Wir kämpfen gegen den Amoklauf der Unternehmer, die  der gegenwärtigen Regierung die Agenda 2010 diktiert haben und der zukünftigen, welche Farben sie auch tragen mag, bereits ins Stammbuch geschrieben haben, dass diese Agenda, Hartz IV usw. erst der Anfang sein dürfe und noch viel weitergehende Maßnahmen zur Zerschlagung der sozialen und der demokratischen Errungenschaften folgen müssten. Das macht zugleich deutlich, dass wir es nicht nur mit einer "falschen" Politik zu tun haben: Hier stehen Interessen gegeneinander, Klassen-Interessen. Die Unsicherheit unserer Existenz können wir nur beenden, wenn wir dafür sorgen, dass Produktion und Verteilung nach den Bedürfnissen der arbeitenden Menschen und ihrer Familien erfolgen, nicht entsprechend dem Profitinteresse der privaten Eigentümer von Fabriken und Kapital, die uns in Erwerbslosigkeit und Elend stürzen, wenn sie an unserer Arbeit nicht mehr genug verdienen.

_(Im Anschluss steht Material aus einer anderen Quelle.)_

-- ==== Sys2Proof/Machine/Samples.lean ====
section
/-! DEFINITION. Position samples: the position of each machine, the sensor checks, and the demand arithmetic of a channel in
MOVING or STOPPING (R10, R16, R24 to R39, R61, R73 to R77); the expiry of a refresh timer (R11). -/

namespace Sys2Proof.Machine

/-! ## Sensor counts to position -/

/-- The raw position a calibrated sensor gives for a count: signed division, truncated toward zero (R25, R26). -/
def Calibration.raw (c : Calibration) (count : Nat) : Option Int :=
  if c.missing then none else some ((((count : Int) - c.c0) * 1000).tdiv ((c.c1 : Int) - c.c0))

/-- The clamped position; 0 stands for an uncalibrated sensor (R26, R27). -/
def clampedPosition : Option Int → Nat
  | none => 0
  | some r => (clampInt 0 1000 r).toNat

/-- The machine position of two sensors (R27). -/
def meanPosition (a b : Option Int) : Nat := (clampedPosition a + clampedPosition b) / 2

/-! ## Sensor checks -/

def setSensors (m : MachineId) (x : SensorRec) (s : State) : State :=
  match m with
  | .h => s.onSfe fun f => { f with hatch := x }
  | _ => s.onSfe fun f => { f with platform := x }

def sensorCause : MachineId → Nat
  | .h => causeHatchSensor
  | _ => causePlatformSensor

def overtravelCause : MachineId → Nat
  | .h => causeHatchOvertravel
  | _ => causePlatformOvertravel

/-- A raw position outside the window (R75). -/
def outsideTravel (r : Int) : Bool := decide (r < -50) || decide (1050 < r)

/-- The sample is an overtravel sample; an uncalibrated machine's is not (R73, R75). -/
def SensorRec.overtravels (x : SensorRec) : Bool :=
  match x.rawA, x.rawB with
  | some a, some b => outsideTravel a || outsideTravel b
  | _, _ => false

/-- The sample is a disagreeing sample; an uncalibrated machine's is not (R73, R74). -/
def SensorRec.disagrees (x : SensorRec) (tol : Nat) : Bool :=
  match x.rawA, x.rawB with
  | some a, some b =>
    let p := clampedPosition (some a)
    let q := clampedPosition (some b)
    decide (tol < max p q - min p q)
  | _, _ => false

/-- The overtravel check (R75). -/
def checkOvertravel (go : Go) (m : MachineId) (s : State) : State :=
  let x := s.sensors m
  if x.overtravels = x.overtravel then s
  else report go (overtravelCause m) x.overtravels (setSensors m { x with overtravel := x.overtravels } s)

/-- The disagreement check (R74). -/
def checkDisagreement (go : Go) (m : MachineId) (s : State) : State :=
  let x := s.sensors m
  let p := s.sensorParams m
  if x.disagrees p.tol then
    let n := min (x.disagree + 1) p.disagreeCount
    if n = p.disagreeCount ∧ x.sensorBad = false then
      report go (sensorCause m) true (setSensors m { x with disagree := n, sensorBad := true } s)
    else setSensors m { x with disagree := n } s
  else if x.sensorBad then
    report go (sensorCause m) false (setSensors m { x with disagree := 0, sensorBad := false } s)
  else setSensors m { x with disagree := 0 } s

/-! ## Position -/

/-- The two sensors at a sample (R25, R89). -/
def SensorRec.sampled (x : SensorRec) (p : SensorParams) (a b : Nat) : SensorRec :=
  { x with countA := a, countB := b, rawA := p.calA.raw a, rawB := p.calB.raw b }

/-- The counts of the platform or the hatch are taken and its position formed (R27). -/
def takeCounts (m : MachineId) (a b : Nat) (s : State) : State :=
  let x := (s.sensors m).sampled (s.sensorParams m) a b
  setChan m { s.chan m with position := meanPosition x.rawA x.rawB } (setSensors m x s)

/-- The windlass position is the rode count (R28). -/
def takeRode (s : State) : State := setChan .w { s.chan .w with position := s.sfe.rode } s

/-- The items a sample of the machine decides (R76, R87). -/
def positionItems : MachineId → List ItemRef
  | .w => []
  | .p => [Item.atIn .p, Item.atOut .p]
  | .h => [Item.atIn .h, Item.atOut .h, Item.unsecured]

/-! ## Ends, profile, demand -/

/-- The machine is at its limit in the direction of the run (R61, R77). -/
def State.atLimit (s : State) (m : MachineId) (d : Direction) : Bool :=
  match m, d with
  | .w, .outward => (s.chan .w).position == s.settings.machines.windlass.rodeMax
  | .w, .inward => s.pins.home
  | m, .outward => s.atOutEnd m
  | m, .inward => s.atInEnd m

/-- The stop point of a run (R29). -/
def State.stopPoint (s : State) (m : MachineId) (r : RunRec) : Nat :=
  match r.target, r.dir with
  | some t, _ => t
  | none, .outward => s.positionTop m
  | none, .inward => 0

/-- The distance of a run to its stop point, never negative (R30). -/
def State.distance (s : State) (m : MachineId) (r : RunRec) : Nat :=
  match r.dir with
  | .outward => s.stopPoint m r - (s.chan m).position
  | .inward => (s.chan m).position - s.stopPoint m r

/-- How a run in MOVING ends on this sample, if it does (R10, R31). -/
def State.endFound (s : State) (m : MachineId) (r : RunRec) : Option EndReason :=
  if s.atLimit m r.dir then some .limitReached
  else if r.target.isSome ∧ s.distance m r ≤ (s.params m).endBand then some .targetReached
  else none

/-- The slow zone length of a direction (R32). -/
def CommonParams.slowZone (p : CommonParams) : Direction → Nat
  | .outward => p.slowOut
  | .inward => p.slowIn

/-- The profile of R33 for slow zone length `l` and distance `d`. -/
def taper (vmax vcreep l d : Nat) : Nat :=
  if l = 0 ∨ l ≤ d then vmax else vcreep + (vmax - vcreep) * d / l

/-- The profile value (R33, R34). -/
def State.profile (s : State) (m : MachineId) (r : RunRec) : Nat :=
  let p := s.params m
  let d := s.distance m r
  if m = .w ∧ r.dir = .inward ∧ r.target = none ∧ d = 0 then p.vcreep
  else taper p.vmax p.vcreep (p.slowZone r.dir) d

/-- The capped value (R35, R36). -/
def State.cappedValue (s : State) (m : MachineId) (r : RunRec) : Nat :=
  let v := match s.lowestCap m r.dir with
    | some c => min c (s.profile m r)
    | none => s.profile m r
  if m = .w ∧ s.sfe.rodeUnknown then min v (s.params m).vcreep else v

/-- The ramp of R37: from the previous demand toward the capped value. -/
def rampedDemand (previous rampUp capped : Nat) : Nat :=
  if previous < capped then min (previous + rampUp) capped else capped

/-- The flow request of a demand (R39). -/
def flowRequest (demand qmax : Nat) : Nat := demand * qmax / 1000

/-- A channel in MOVING or STOPPING hands the HSC a demand with its flow request; in every other state both stay 0 (R1,
R39). -/
def handDemand (go : Go) (m : MachineId) (v : Nat) (s : State) : State :=
  if (s.chan m).state.isFlowing then
    recompute go (setChan m { s.chan m with demand := v, flow := flowRequest v (s.params m).qmax } s)
  else s

/-- A sample in STOPPING (R16, R38). DESIGN CHOICE: on the sample that reaches 0 the stop completes at once: demand 0 is not handed
over first, and the shares are recomputed after the release and the hand-over, so SCALED takes no value in between (log entry 42). -/
def stoppingSample (go : Go) (m : MachineId) (s : State) : State :=
  let v := (s.chan m).demand - (s.params m).rampDown
  if v = 0 then stopComplete go m s else handDemand go m v s

/-- A sample in MOVING; a run that ends on it goes on as a STOPPING sample (R10, R37). -/
def movingSample (go : Go) (m : MachineId) (s : State) : State :=
  match (s.chan m).live with
  | none => s
  | some r =>
    match s.endFound m r with
    | some x => stoppingSample go m (enter go m .stopping (noteReason m x s))
    | none => handDemand go m (rampedDemand (s.chan m).demand (s.params m).rampUp (s.cappedValue m r)) s

/-- What the machine controller does at a sample (R24, parts 2 and 3). -/
def mcSample (go : Go) (m : MachineId) (s : State) : State :=
  match (s.chan m).state with
  | .moving => movingSample go m s
  | .stopping => stoppingSample go m s
  | .disabled | .idle | .waiting | .priming | .unlocking | .locking | .held => s

/-! ## The sample -/

/-- A sample of the platform or the hatch: position, items, display, checks, channel (R24). DESIGN CHOICE: the position items
change, with their reactions, and the display follows, before the two checks (R24, R73 and R76 give no order, log entry 36); and
a run that enters MOVING in that first part takes this very sample as its first in MOVING (R24's order against R37's words, log
entry 37). -/
def sensorSample (go : Go) (m : MachineId) (a b : Nat) (s : State) : State :=
  let s := refreshDisplay m (publishAll go (positionItems m) (takeCounts m a b s))
  mcSample go m (checkDisagreement go m (checkOvertravel go m s))

/-- A sample of the windlass (R24, R28). -/
def windlassSample (go : Go) (s : State) : State := mcSample go .w (refreshDisplay .w (takeRode s))

/-- The counts stand at the converter inputs. -/
def Pins.withSample (p : Pins) : Sample → Pins
  | .windlass => p
  | .platform a b => { p with platformA := a.toNat, platformB := b.toNat }
  | .hatch a b => { p with hatchA := a.toNat, hatchB := b.toNat }

def positionSample (go : Go) (x : Sample) (s : State) : State :=
  let s := s.onPins fun p => p.withSample x
  if s.phase = .running then
    match x with
    | .windlass => windlassSample go s
    | .platform a b => sensorSample go .p a.toNat b.toNat s
    | .hatch a b => sensorSample go .h a.toNat b.toNat s
  else s

/-! ## Refresh timer -/

/-- The refresh timer expires: a run without an end reason ends REFRESH_MISSED (R11). -/
def refreshTimerExpiry (go : Go) (m : MachineId) (s : State) : State :=
  match (s.chan m).refresh with
  | some _ => endRun go m .refreshMissed (setChan m { s.chan m with refresh := none } s)
  | none => s

end Sys2Proof.Machine
end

Wir wissen: Die von den Unternehmern geforderten härteren Maßnahmen werden folgen, wenn wir im Widerstand nicht vorankommen. Wir wissen, dass vielen Menschen erst im nächsten Jahr so richtig klar werden wird, was Hartz IV tatsächlich bedeutet. Wir werden alles tun, um die Flamme des Widerstandes im kommenden Jahr wieder anzufachen und kräftiger emporschlagen zu lassen. Wir rufen Euch auf: Tut mit dabei.